(Saved data entries)
----

-- ==== Sys2Proof/Machine/Step.lean ====
section
/-! DEFINITION. One step: the command at the front of the queue, or one coarse edge of an idle block. -/

namespace Sys2Proof.Machine

/-- The queue is empty: one coarse edge passes, and the epoch counts it (R18). DESIGN CHOICE (log entry 2). -/
def State.idle (s : State) : State := s.advance (s.now + 1)

/-- Take the command at the front of the queue and run it with the rest; idle where there is none. -/
def step (s : State) : Host.Outcome State Fault Refusal :=
  match s.pending with
  | [] => .next s.idle
  | c :: r => exec c (s.requeue r)

/-- The state with the command that a word spells at the front of its queue; no word spells one. -/
def State.withFetchWord (s : State) (nbits w : Nat) : State :=
  match decodeTableWord nbits w with
  | some c => s.requeue (c :: s.pending)
  | none => s

end Sys2Proof.Machine
end

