-- ==== Sys2Proof/Certificates/Slice0/Obligations.lean ====
section
/-! DEFINITION. The statements about the block, family by family. `State.Powered` (PORST_N high, the flag log up to date) is the
standing premise: it holds after every step out of reset. A next state is written as what the command makes of
`s.advance t`, the state with the clock at the command's coarse edge; where event bits, counters or black-box entries
follow, they are written with the operations whose effect `EventBitSets` and `BlackBoxEntry` state. -/

open Sys2Proof Sys2Proof.Machine

/-! ### The block as a machine -/

/-- step takes the command at the front of the queue and runs it with the rest; an empty queue lets one coarse edge pass (the
model's choice, log entry 2). -/
def Obligations.StepRunsFront : Prop :=
  (∀ (s : State) (c : Instr) (r : List Instr), s.pending = c :: r → step s = exec c (s.requeue r)) ∧
  (∀ s : State, s.pending = [] → step s = .next { s with now := s.now + 1 })

/-- No command stops the block, and none touches the queue. -/
def Obligations.EveryCommandAnswers : Prop :=
  ∀ (c : Instr) (s : State), Answers c s fun t => t.pending = s.pending

/-- The reset state meets the invariant. -/
def Obligations.InvAtReset : Prop := State.reset.Inv

/-- Every step keeps the invariant: the epoch's origin is not ahead of the clock and no wrap is taken early, the log of the
time base's flags is up to date, and while PORST_N is low everything is at reset. -/
def Obligations.InvKept : Prop := ∀ s s' : State, s.Inv → step s = .next s' → s'.Inv

/-- Only SOLSTICE and the two PORST_N commands move the origin from which the epoch counts: a page RESET and STOP, like every
other command, leave it. -/
def Obligations.OnlySolsticeMovesOrigin : Prop :=
  ∀ (c : Instr) (s s' : State), exec c s = .next s' → s'.solEdge ≠ s.solEdge →
    (∃ t, c = .solstice t) ∨ (∃ t, c = .porstAssert t) ∨ ∃ t b, c = .porstRelease t b

/-! ### Event bits, interrupts and the black-box queue (R349, R350, R375) -/

/-- Hardware sets an event bit: the bit is 1, SETS advances modulo 2^16, GEN and every other register stand, and the page
raises its vector if the bit is enabled and was 0, unless its routing byte disables the page; a masked vector's message
waits in the PBA. PAGE_EVT_CLEAR: a bit written as 1 is cleared unless hardware set it in the same cycle of the page's
island clock; the other bits and registers stand; and where an enabled bit is left at 1 the page raises its vector, and only
then. -/
def Obligations.EventBits : Prop :=
  (∀ (s : State) (slot b : Nat), b < 32 →
     let t := s.evt slot b
     let byte := s.routeByte slot
     let raises := bit (s.reg (ra slot 0x008)) b = false ∧ bit (s.reg (ra slot 0x00C)) b = true ∧ byte < 128
     let masked := bit (s.msixWord (16 * (64 + byte % 64) + 12)) 0 = true
     t.reg (ra slot 0x008) = s.reg (ra slot 0x008) ||| (1 : Word) <<< b ∧
     t.rfld slot 0x004 16 16 = (s.rfld slot 0x004 16 16 + 1) % 2 ^ 16 ∧
     (∀ i, i < 16 → bit (t.reg (ra slot 0x004)) i = bit (s.reg (ra slot 0x004)) i) ∧
     (∀ a, a ≠ ra slot 0x008 → a ≠ ra slot 0x004 → t.reg a = s.reg a) ∧
     (raises → ¬masked → t.out = .msix (64 + byte % 64) :: s.out ∧ t.pba = s.pba) ∧
     (raises → masked → t.out = s.out ∧ (64 + byte % 64) ∈ t.pba) ∧
     (¬raises → t.out = s.out ∧ t.pba = s.pba) ∧
     t = { s with regs := t.regs, evtAt := t.evtAt, pba := t.pba, out := t.out }) ∧
  (∀ (s : State) (t : Nat) (p : Path) (slot : Fin 1024) (v : Word),
     s.Powered → s.Reaches (ra slot 0x008) → s.served slot = true → (pageAt slot).isSome = true →
     Answers (.pageEvtClear t p slot v) s fun s' =>
       let kept (b : Nat) : Prop := Sparse.find s.evtAt (32 * slot + b) = some (islandCycle slot (max s.now t))
       (∀ b, b < 32 → (bit (s'.reg (ra slot 0x008)) b = true ↔
         bit (s.reg (ra slot 0x008)) b = true ∧ (bit v b = false ∨ kept b))) ∧
       (∀ a, a ≠ ra slot 0x008 → s'.reg a = s.reg a) ∧
       (s'.reg (ra slot 0x008) &&& s.reg (ra slot 0x00C) = 0 → s'.out = s.out ∧ s'.pba = s.pba) ∧
       (s'.reg (ra slot 0x008) &&& s.reg (ra slot 0x00C) ≠ 0 → s'.out = (s.raise slot).out ∧ s'.pba = (s.raise slot).pba) ∧
       s' = { s with now := max s.now t, regs := s'.regs, out := s'.out, pba := s'.pba })

/-- A black-box entry joins the queue while there is room: after drops a DROPPED entry with their count goes before it; a full
queue drops it, counts it and sets DROP. -/
def Obligations.BlackBoxEntry : Prop :=
  ∀ (s : State) (code slot : Nat) (data : List Nat),
    let entry (c sl : Nat) (d : List Nat) : BEntry :=
      { uptime := s.now / 2000, epoch := if s.dev = .booting then 0 else s.epoch, code := c, slot := sl, data := d.map (BitVec.ofNat 32) }
    let n := s.bbr.queue.length
    (n < 256 → s.bbr.drops = 0 →
      s.bbrPush code slot data = { s with bbr := { s.bbr with queue := s.bbr.queue ++ [entry code slot data] } }) ∧
    (n < 255 → 0 < s.bbr.drops →
      s.bbrPush code slot data = { s with bbr := { s.bbr with
        drops := 0, queue := s.bbr.queue ++ [entry 18 0xFFFF [s.bbr.drops]] ++ [entry code slot data] } }) ∧
    (256 ≤ n → (s.bbrPush code slot data).bbr = { s.bbr with drops := s.bbr.drops + 1 } ∧
      (s.bbrPush code slot data).reg64 sBbr 0x070 = min (s.reg64 sBbr 0x070 + 1) (2 ^ 64 - 1) ∧
      bit ((s.bbrPush code slot data).reg (ra sBbr 0x008)) 1 = true)
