theorem exec_busFault (t : Nat) (s : State) :
    exec (.busFault t) s = (command t State.claimStuck) s := rfl

theorem exec_thawTimeout (t : Nat) (s : State) :
    exec (.thawTimeout t) s = (command t State.thawTimeout) s := rfl

theorem exec_pairState (t : Nat) (claim : BitVec 8) (_cause _clk : Word) (uid : BitVec 3) (s : State) :
    exec (.pairState t claim _cause _clk uid) s = (command t fun s => s.pairState claim.toNat uid.toNat) s := rfl

theorem exec_pairStateTx (t : Nat) (s : State) :
    exec (.pairStateTx t) s = (command t State.pairStateTx) s := rfl

theorem exec_mirror (t : Nat) (l : List (Word × Word)) (s : State) :
    exec (.mirror t l) s = (command t fun s => s.mirrorIn l) s := rfl

theorem exec_mirrorTx (t : Nat) (s : State) :
    exec (.mirrorTx t) s = (command t State.mirrorTx) s := rfl

theorem exec_pairLinkTimeout (t : Nat) (s : State) :
    exec (.pairLinkTimeout t) s = (command t State.pairTimeout) s := rfl

theorem exec_pairLaneLoss (t : Nat) (lane : Fin 2) (s : State) :
    exec (.pairLaneLoss t lane) s = (command t fun s => s.pairLane lane) s := rfl

/-- Every command runs through the one wrapper, but for SOLSTICE and WRAP, at which the origin of the epoch may move, and the two
of PORST_N. -/
theorem exec_shape (i : Instr) :
    (∃ t f, ∀ s, exec i s = command t f s) ∨
    (∃ t, ∀ s, exec i s = commandEpoch t State.solOrigin State.solstice s) ∨
    (∃ t, ∀ s, exec i s = commandEpoch t State.wrapOrigin State.wrap s) ∨
    (∃ t, ∀ s, exec i s = commandReset t State.porstAssert s) ∨
    ∃ t b, ∀ s, exec i s = commandReset t (fun s => s.porstRelease b) s := by
  cases i with
  | registerWrite t p a full v => exact .inl ⟨_, _, exec_registerWrite t p a full v⟩
  | stagedWrite t p a v => exact .inl ⟨_, _, exec_stagedWrite t p a v⟩
  | tableWrite t off vs => exact .inl ⟨_, _, exec_tableWrite t off vs⟩
  | splitReadLo t p a => exact .inl ⟨_, _, exec_splitReadLo t p a⟩
  | splitReadHi t p a => exact .inl ⟨_, _, exec_splitReadHi t p a⟩
  | pageStatRead t p slot => exact .inl ⟨_, _, exec_pageStatRead t p slot⟩
  | resSnapshotRead t p stat => exact .inl ⟨_, _, exec_resSnapshotRead t p stat⟩
  | resWindowRead t p stat k => exact .inl ⟨_, _, exec_resWindowRead t p stat k⟩
  | bbrEntRead t p => exact .inl ⟨_, _, exec_bbrEntRead t p⟩
  | pageEvtClear t p slot v => exact .inl ⟨_, _, exec_pageEvtClear t p slot v⟩
  | pageReset t p slot => exact .inl ⟨_, _, exec_pageReset t p slot⟩
  | pageResetComplete t slot => exact .inl ⟨_, _, exec_pageResetComplete t slot⟩
  | pageEnable t p slot en => exact .inl ⟨_, _, exec_pageEnable t p slot en⟩
  | commit t p => exact .inl ⟨_, _, exec_commit t p⟩
  | discard t p => exact .inl ⟨_, _, exec_discard t p⟩
  | dormant t p => exact .inl ⟨_, _, exec_dormant t p⟩
  | commitValidated t => exact .inl ⟨_, _, exec_commitValidated t⟩
  | commitApplied t => exact .inl ⟨_, _, exec_commitApplied t⟩
  | barrier t p => exact .inl ⟨_, _, exec_barrier t p⟩
  | barrierComplete t => exact .inl ⟨_, _, exec_barrierComplete t⟩
  | barrierRead t p => exact .inl ⟨_, _, exec_barrierRead t p⟩
  | stopDoorbell t v => exact .inl ⟨_, _, exec_stopDoorbell t v⟩
  | releaseDoorbell t v => exact .inl ⟨_, _, exec_releaseDoorbell t v⟩
  | stopNAssert t => exact .inl ⟨_, _, exec_stopNAssert t⟩
  | stopNRelease t => exact .inl ⟨_, _, exec_stopNRelease t⟩
  | stopOn t => exact .inl ⟨_, _, exec_stopOn t⟩
  | stopOff t => exact .inl ⟨_, _, exec_stopOff t⟩
  | spiRead t a whole ready => exact .inl ⟨_, _, exec_spiRead t a whole ready⟩
  | spiWrite t a v whole => exact .inl ⟨_, _, exec_spiWrite t a v whole⟩
  | spiStatus t whole => exact .inl ⟨_, _, exec_spiStatus t whole⟩
  | spiStop t key whole => exact .inl ⟨_, _, exec_spiStop t key whole⟩
  | spiRelease t key whole => exact .inl ⟨_, _, exec_spiRelease t key whole⟩
  | tailWrite t ch v => exact .inl ⟨_, _, exec_tailWrite t ch v⟩
  | dmaMessageQueued t ch => exact .inl ⟨_, _, exec_dmaMessageQueued t ch⟩
  | descriptorFetch t ch r => exact .inl ⟨_, _, exec_descriptorFetch t ch r⟩
  | bufferComplete t ch => exact .inl ⟨_, _, exec_bufferComplete t ch⟩
  | dmaDisableDone t ch => exact .inl ⟨_, _, exec_dmaDisableDone t ch⟩
  | irqTimeExpire t ch => exact .inl ⟨_, _, exec_irqTimeExpire t ch⟩
  | pciePerst t => exact .inl ⟨_, _, exec_pciePerst t⟩
  | porstAssert t => exact .inr (.inr (.inr (.inl ⟨_, exec_porstAssert t⟩)))
  | porstRelease t strap => exact .inr (.inr (.inr (.inr ⟨_, _, exec_porstRelease t strap⟩)))
  | firmwareLoaded t => exact .inl ⟨_, _, exec_firmwareLoaded t⟩
  | calCopyLoad t => exact .inl ⟨_, _, exec_calCopyLoad t⟩
  | patchCheck t => exact .inl ⟨_, _, exec_patchCheck t⟩
  | hbmTrained t => exact .inl ⟨_, _, exec_hbmTrained t⟩
  | bbrScan t => exact .inl ⟨_, _, exec_bbrScan t⟩
  | awaitingReached t => exact .inl ⟨_, _, exec_awaitingReached t⟩
  | fuse t p key => exact .inl ⟨_, _, exec_fuse t p key⟩
  | updBegin t p target => exact .inl ⟨_, _, exec_updBegin t p target⟩
  | updChunk t p => exact .inl ⟨_, _, exec_updChunk t p⟩
  | updFinish t p => exact .inl ⟨_, _, exec_updFinish t p⟩
  | service t p => exact .inl ⟨_, _, exec_service t p⟩
  | svcDone t nvmError => exact .inl ⟨_, _, exec_svcDone t nvmError⟩
  | bbrDump t p ch => exact .inl ⟨_, _, exec_bbrDump t p ch⟩
  | bbrEntryProgrammed t => exact .inl ⟨_, _, exec_bbrEntryProgrammed t⟩
  | bbrSectorErased t => exact .inl ⟨_, _, exec_bbrSectorErased t⟩
  | monSample t mv temps => exact .inl ⟨_, _, exec_monSample t mv temps⟩
  | calFullRun t p store => exact .inl ⟨_, _, exec_calFullRun t p store⟩
  | calChannelRun t p ch store => exact .inl ⟨_, _, exec_calChannelRun t p ch store⟩
  | calStore t p => exact .inl ⟨_, _, exec_calStore t p⟩
  | tempSample t temp => exact .inl ⟨_, _, exec_tempSample t temp⟩
  | calRunStart t => exact .inl ⟨_, _, exec_calRunStart t⟩
  | calChannelStart t c => exact .inl ⟨_, _, exec_calChannelStart t c⟩
  | calCellStep t c r => exact .inl ⟨_, _, exec_calCellStep t c r⟩
  | calComparatorStep t c r => exact .inl ⟨_, _, exec_calComparatorStep t c r⟩
  | calPinStep t c d1 d2 => exact .inl ⟨_, _, exec_calPinStep t c d1 d2⟩
  | calTapStep t c r => exact .inl ⟨_, _, exec_calTapStep t c r⟩
  | tapBankSwitch t c => exact .inl ⟨_, _, exec_tapBankSwitch t c⟩
  | tapSwitchTimeout t c => exact .inl ⟨_, _, exec_tapSwitchTimeout t c⟩
  | calChannelEnd t c => exact .inl ⟨_, _, exec_calChannelEnd t c⟩
  | calRunDone t => exact .inl ⟨_, _, exec_calRunDone t⟩
  | calStoreDone t ok => exact .inl ⟨_, _, exec_calStoreDone t ok⟩
  | calStoreDeferExpire t => exact .inl ⟨_, _, exec_calStoreDeferExpire t⟩
  | refEdge t x rising q => exact .inl ⟨_, _, exec_refEdge t x rising q⟩
  | refEdgeMissing t x => exact .inl ⟨_, _, exec_refEdgeMissing t x⟩
  | refWindowEnd t x => exact .inl ⟨_, _, exec_refWindowEnd t x⟩
  | refQualified t x => exact .inl ⟨_, _, exec_refQualified t x⟩
  | refTick t => exact .inl ⟨_, _, exec_refTick t⟩
  | pullDone t => exact .inl ⟨_, _, exec_pullDone t⟩
  | pllLock t x => exact .inl ⟨_, _, exec_pllLock t x⟩
  | pllLockLoss t x => exact .inl ⟨_, _, exec_pllLockLoss t x⟩
  | oscLoss t => exact .inl ⟨_, _, exec_oscLoss t⟩
  | oscReturn t => exact .inl ⟨_, _, exec_oscReturn t⟩
  | ckoApply t => exact .inl ⟨_, _, exec_ckoApply t⟩
  | syncInEdge t rising q => exact .inl ⟨_, _, exec_syncInEdge t rising q⟩
  | now t p => exact .inl ⟨_, _, exec_now t p⟩
  | atGo t p => exact .inl ⟨_, _, exec_atGo t p⟩
  | cancel t p => exact .inl ⟨_, _, exec_cancel t p⟩
  | arm t p => exact .inl ⟨_, _, exec_arm t p⟩
  | partnerSolstice t e => exact .inl ⟨_, _, exec_partnerSolstice t e⟩
  | solstice t => exact .inr (.inl ⟨_, exec_solstice t⟩)
  | syncOutRise t => exact .inl ⟨_, _, exec_syncOutRise t⟩
  | syncOutFall t => exact .inl ⟨_, _, exec_syncOutFall t⟩
  | wrap t => exact .inr (.inr (.inl ⟨_, exec_wrap t⟩))
  | ttlMarker t k teOut => exact .inl ⟨_, _, exec_ttlMarker t k teOut⟩
  | ttlReport t k rx tx => exact .inl ⟨_, _, exec_ttlReport t k rx tx⟩
  | ttlExchange t k l => exact .inl ⟨_, _, exec_ttlExchange t k l⟩
  | tinEdge t ch rising q => exact .inl ⟨_, _, exec_tinEdge t ch rising q⟩
  | tinFifoDeliver t ch => exact .inl ⟨_, _, exec_tinFifoDeliver t ch⟩
  | rotationEquinoxStart t ch => exact .inl ⟨_, _, exec_rotationEquinoxStart t ch⟩
  | gateRequest t ch => exact .inl ⟨_, _, exec_gateRequest t ch⟩
  | equinoxDone t ch c1 c2 => exact .inl ⟨_, _, exec_equinoxDone t ch c1 c2⟩
  | swapWindowClose t ch => exact .inl ⟨_, _, exec_swapWindowClose t ch⟩
  | forwardStamp t die => exact .inl ⟨_, _, exec_forwardStamp t die⟩
  | forwardDequeue t die => exact .inl ⟨_, _, exec_forwardDequeue t die⟩
  | measStamp t => exact .inl ⟨_, _, exec_measStamp t⟩
  | measLaneStamp t => exact .inl ⟨_, _, exec_measLaneStamp t⟩
  | timerGateRequest t i => exact .inl ⟨_, _, exec_timerGateRequest t i⟩
  | timerGateEdge t i => exact .inl ⟨_, _, exec_timerGateEdge t i⟩
  | gateLengthLimit t i => exact .inl ⟨_, _, exec_gateLengthLimit t i⟩
  | gateComplete t i => exact .inl ⟨_, _, exec_gateComplete t i⟩
  | plPush t p n v => exact .inl ⟨_, _, exec_plPush t p n v⟩
  | placementArrive t n => exact .inl ⟨_, _, exec_placementArrive t n⟩
  | placementHead t n => exact .inl ⟨_, _, exec_placementHead t n⟩
  | placementLaunch t n => exact .inl ⟨_, _, exec_placementLaunch t n⟩
  | toutTransition t n q => exact .inl ⟨_, _, exec_toutTransition t n q⟩
  | generatorPulse t n => exact .inl ⟨_, _, exec_generatorPulse t n⟩
  | laneCodeword t n r => exact .inl ⟨_, _, exec_laneCodeword t n r⟩
  | laneCwLock t n => exact .inl ⟨_, _, exec_laneCwLock t n⟩
  | laneAlignLoss t n => exact .inl ⟨_, _, exec_laneAlignLoss t n⟩
  | laneSignalLoss t n => exact .inl ⟨_, _, exec_laneSignalLoss t n⟩
  | hit t n w => exact .inl ⟨_, _, exec_hit t n w⟩
  | mark t n w => exact .inl ⟨_, _, exec_mark t n w⟩
  | health t n w => exact .inl ⟨_, _, exec_health t n w⟩
  | ident t n w => exact .inl ⟨_, _, exec_ident t n w⟩
  | unit t n w => exact .inl ⟨_, _, exec_unit t n w⟩
  | poll t n w => exact .inl ⟨_, _, exec_poll t n w⟩
  | ack t n w => exact .inl ⟨_, _, exec_ack t n w⟩
  | pollTx t n => exact .inl ⟨_, _, exec_pollTx t n⟩
  | credit t n => exact .inl ⟨_, _, exec_credit t n⟩
  | ackTimeout t n => exact .inl ⟨_, _, exec_ackTimeout t n⟩
  | registrationTimeout t n => exact .inl ⟨_, _, exec_registrationTimeout t n⟩
  | laneRetry t n => exact .inl ⟨_, _, exec_laneRetry t n⟩
  | rebaseHit t n => exact .inl ⟨_, _, exec_rebaseHit t n⟩
  | modelAgeExpire t n => exact .inl ⟨_, _, exec_modelAgeExpire t n⟩
  | binRelease t p => exact .inl ⟨_, _, exec_binRelease t p⟩
  | harvest t c ladder => exact .inl ⟨_, _, exec_harvest t c ladder⟩
  | arrayTileFault t c i j lag die => exact .inl ⟨_, _, exec_arrayTileFault t c i j lag die⟩
  | spareTestFail t die => exact .inl ⟨_, _, exec_spareTestFail t die⟩
  | histStamp t d => exact .inl ⟨_, _, exec_histStamp t d⟩
  | histMissWriteback t die => exact .inl ⟨_, _, exec_histMissWriteback t die⟩
  | snap t p c at' => exact .inl ⟨_, _, exec_snap t p c at'⟩
  | snapClear t p c at' => exact .inl ⟨_, _, exec_snapClear t p c at'⟩
  | clear t p c at' => exact .inl ⟨_, _, exec_clear t p c at'⟩
  | periodicCut t c => exact .inl ⟨_, _, exec_periodicCut t c⟩
  | cut t c => exact .inl ⟨_, _, exec_cut t c⟩
  | snapDone t c die => exact .inl ⟨_, _, exec_snapDone t c die⟩
  | signalBlockComplete t c => exact .inl ⟨_, _, exec_signalBlockComplete t c⟩
  | casTransfer t header data => exact .inl ⟨_, _, exec_casTransfer t header data⟩
  | blockDeadline t c => exact .inl ⟨_, _, exec_blockDeadline t c⟩
  | blockProcessed t c => exact .inl ⟨_, _, exec_blockProcessed t c⟩
  | casIdle t w => exact .inl ⟨_, _, exec_casIdle t w⟩
  | casHopLost t => exact .inl ⟨_, _, exec_casHopLost t⟩
  | casRetry t => exact .inl ⟨_, _, exec_casRetry t⟩
  | start t p c => exact .inl ⟨_, _, exec_start t p c⟩
  | stop t p c => exact .inl ⟨_, _, exec_stop t p c⟩
  | poke t p c => exact .inl ⟨_, _, exec_poke t p c⟩
  | admissionDone t => exact .inl ⟨_, _, exec_admissionDone t⟩
  | conditionEvent t => exact .inl ⟨_, _, exec_conditionEvent t⟩
  | holdoffExpire t c => exact .inl ⟨_, _, exec_holdoffExpire t c⟩
  | autoTrigger t c => exact .inl ⟨_, _, exec_autoTrigger t c⟩
  | timerExpire t c k => exact .inl ⟨_, _, exec_timerExpire t c k⟩
  | dispatch t c => exact .inl ⟨_, _, exec_dispatch t c⟩
  | microword t c ecc => exact .inl ⟨_, _, exec_microword t c ecc⟩
  | watchdog t c => exact .inl ⟨_, _, exec_watchdog t c⟩
  | microwordWrite t a v => exact .inl ⟨_, _, exec_microwordWrite t a v⟩
  | nanowordPartWrite t a k v => exact .inl ⟨_, _, exec_nanowordPartWrite t a k v⟩
  | nanowordWord3Write t a v => exact .inl ⟨_, _, exec_nanowordWord3Write t a v⟩
  | recordItem t c => exact .inl ⟨_, _, exec_recordItem t c⟩
  | segmentPostEnd t c => exact .inl ⟨_, _, exec_segmentPostEnd t c⟩
  | rearm t c => exact .inl ⟨_, _, exec_rearm t c⟩
  | preFilled t c => exact .inl ⟨_, _, exec_preFilled t c⟩
  | streamMessageCut t c => exact .inl ⟨_, _, exec_streamMessageCut t c⟩
  | claimSof t => exact .inl ⟨_, _, exec_claimSof t⟩
  | claimSofSeen t => exact .inl ⟨_, _, exec_claimSofSeen t⟩
  | claimFrame t claim fseq crc => exact .inl ⟨_, _, exec_claimFrame t claim fseq crc⟩
  | busFault t => exact .inl ⟨_, _, exec_busFault t⟩
  | thawTimeout t => exact .inl ⟨_, _, exec_thawTimeout t⟩
  | pairState t claim _cause _clk uid => exact .inl ⟨_, _, exec_pairState t claim _cause _clk uid⟩
  | pairStateTx t => exact .inl ⟨_, _, exec_pairStateTx t⟩
  | mirror t l => exact .inl ⟨_, _, exec_mirror t l⟩
  | mirrorTx t => exact .inl ⟨_, _, exec_mirrorTx t⟩
  | pairLinkTimeout t => exact .inl ⟨_, _, exec_pairLinkTimeout t⟩
  | pairLaneLoss t lane => exact .inl ⟨_, _, exec_pairLaneLoss t lane⟩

----

◆ EXERCISE INSTRUCTIONS ◆
All lines in the data that contain the word "BlackBoxEntry" should be copied.

◆ EXERCISE SOLUTION ◆
follow, they are written with the operations whose effect `EventBitSets` and `BlackBoxEntry` state. -/
def Obligations.BlackBoxEntry : Prop :=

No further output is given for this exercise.